Research & Papers

RealChart2Code: Advancing Chart-to-Code Generation with Real Data and Multi-Task Evaluation

A new 2,800-instance benchmark reveals VLMs fail to generate accurate code for multi-panel charts from real data.

Deep Dive

A research team led by Jiajun Zhang has introduced RealChart2Code, a groundbreaking benchmark designed to rigorously test Vision-Language Models' (VLMs) ability to generate code for complex data visualizations. Unlike previous benchmarks that used simplified or synthetic data, RealChart2Code features over 2,800 instances grounded in authentic datasets with clear analytical intent. Crucially, it evaluates two challenging tasks: generating chart code from large-scale raw data and refining that code through multi-turn conversation. This moves beyond simple chart recognition to assess true data-to-visualization automation capabilities.

When the team evaluated 14 leading VLMs—including both proprietary models like GPT-4V and open-weight alternatives—the results exposed significant limitations. Models showed substantial performance degradation compared to simpler benchmarks, struggling particularly with intricate, multi-panel chart structures. The analysis revealed a pronounced performance gap between proprietary and open-weight models, confirming that even state-of-the-art systems often fail to accurately replicate complex visualizations from real-world data. These findings provide crucial guidance for future AI development in data science applications.

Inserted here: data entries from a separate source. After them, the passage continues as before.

/-! setBar -/
@[simp] theorem setBar_pending (s : State) (b : Nat) (x : Bar) : (setBar s b x).pending = s.pending := rfl
@[simp] theorem setBar_now (s : State) (b : Nat) (x : Bar) : (setBar s b x).now = s.now := rfl
@[simp] theorem setBar_answer (s : State) (b : Nat) (x : Bar) : (setBar s b x).answer = s.answer := rfl
@[simp] theorem setBar_obj (s : State) (b : Nat) (x : Bar) : (setBar s b x).obj = s.obj := rfl
@[simp] theorem setBar_blobs (s : State) (b : Nat) (x : Bar) : (setBar s b x).blobs = s.blobs := rfl
@[simp] theorem setBar_stamps (s : State) (b : Nat) (x : Bar) : (setBar s b x).stamps = s.stamps := rfl
@[simp] theorem setBar_mem (s : State) (b : Nat) (x : Bar) : (setBar s b x).mem = s.mem := rfl
@[simp] theorem setBar_memEpoch (s : State) (b : Nat) (x : Bar) : (setBar s b x).memEpoch = s.memEpoch := rfl
@[simp] theorem setBar_fresh (s : State) (b : Nat) (x : Bar) : (setBar s b x).fresh = s.fresh := rfl
@[simp] theorem setBar_events (s : State) (b : Nat) (x : Bar) : (setBar s b x).events = s.events := rfl
@[simp] theorem setBar_coalesced (s : State) (b : Nat) (x : Bar) : (setBar s b x).coalesced = s.coalesced := rfl
@[simp] theorem setBar_keys (s : State) (b : Nat) (x : Bar) : (setBar s b x).keys = s.keys := rfl
@[simp] theorem setBar_cache (s : State) (b : Nat) (x : Bar) : (setBar s b x).cache = s.cache := rfl
@[simp] theorem setBar_arr (s : State) (b : Nat) (x : Bar) : (setBar s b x).arr = s.arr := rfl
@[simp] theorem setBar_queues (s : State) (b : Nat) (x : Bar) : (setBar s b x).queues = s.queues := rfl
@[simp] theorem setBar_lanes (s : State) (b : Nat) (x : Bar) : (setBar s b x).lanes = s.lanes := rfl
@[simp] theorem setBar_print (s : State) (b : Nat) (x : Bar) : (setBar s b x).print = { s.print with bars := tabSet {} s.print.bars b x } := rfl
@[simp] theorem setBar_serial (s : State) (b : Nat) (x : Bar) : (setBar s b x).serial = s.serial := rfl
@[simp] theorem setBar_pair (s : State) (b : Nat) (x : Bar) : (setBar s b x).pair = s.pair := rfl
@[simp] theorem setBar_sched (s : State) (b : Nat) (x : Bar) : (setBar s b x).sched = s.sched := rfl
@[simp] theorem setBar_cores (s : State) (b : Nat) (x : Bar) : (setBar s b x).cores = s.cores := rfl
@[simp] theorem setBar_noc (s : State) (b : Nat) (x : Bar) : (setBar s b x).noc = s.noc := rfl
@[simp] theorem setBar_plant (s : State) (b : Nat) (x : Bar) : (setBar s b x).plant = s.plant := rfl
@[simp] theorem setBar_nvm (s : State) (b : Nat) (x : Bar) : (setBar s b x).nvm = s.nvm := rfl
@[simp] theorem setBar_power (s : State) (b : Nat) (x : Bar) : (setBar s b x).power = s.power := rfl
@[simp] theorem setBar_security (s : State) (b : Nat) (x : Bar) : (setBar s b x).security = s.security := rfl
@[simp] theorem setBar_tap (s : State) (b : Nat) (x : Bar) : (setBar s b x).tap = s.tap := rfl
@[simp] theorem setBar_straps (s : State) (b : Nat) (x : Bar) : (setBar s b x).straps = s.straps := rfl
@[simp] theorem setBar_faultL (s : State) (b : Nat) (x : Bar) : (setBar s b x).faultL = s.faultL := rfl
@[simp] theorem setBar_ptpBase (s : State) (b : Nat) (x : Bar) : (setBar s b x).ptpBase = s.ptpBase := rfl
@[simp] theorem setBar_ptpAt (s : State) (b : Nat) (x : Bar) : (setBar s b x).ptpAt = s.ptpAt := rfl
@[simp] theorem setBar_ptpRate (s : State) (b : Nat) (x : Bar) : (setBar s b x).ptpRate = s.ptpRate := rfl
@[simp] theorem setBar_ptpFor (s : State) (b : Nat) (x : Bar) : (setBar s b x).ptpFor = s.ptpFor := rfl
@[simp] theorem rd_setBar (s : State) (b : Nat) (x : Bar) (i' j' : Nat) : rd (setBar s b x) i' j' = rd s i' j' := rfl
@[simp] theorem rdBytes_setBar (s : State) (b : Nat) (x : Bar) (i' j' : Nat) : rdBytes (setBar s b x) i' j' = rdBytes s i' j' := rfl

The benchmark's release includes both the dataset and evaluation code, enabling researchers and developers to systematically test and improve their models. This represents a significant step toward more realistic assessment of AI's data visualization capabilities, moving beyond toy examples to real-world complexity. The work highlights that while VLMs excel at many code generation tasks, translating messy, authentic data into accurate, multi-faceted visualizations remains a formidable challenge requiring focused research attention.

Key Points
  • First benchmark with 2,800+ instances using authentic datasets and multi-turn code refinement evaluation
  • Reveals 14 tested VLMs show significant performance drop on complex charts versus simple benchmarks
  • Exposes substantial gap between proprietary and open-weight models in real-world data visualization tasks

Why It Matters

Data scientists need realistic benchmarks to assess which AI tools can truly automate complex visualization workflows from messy real data.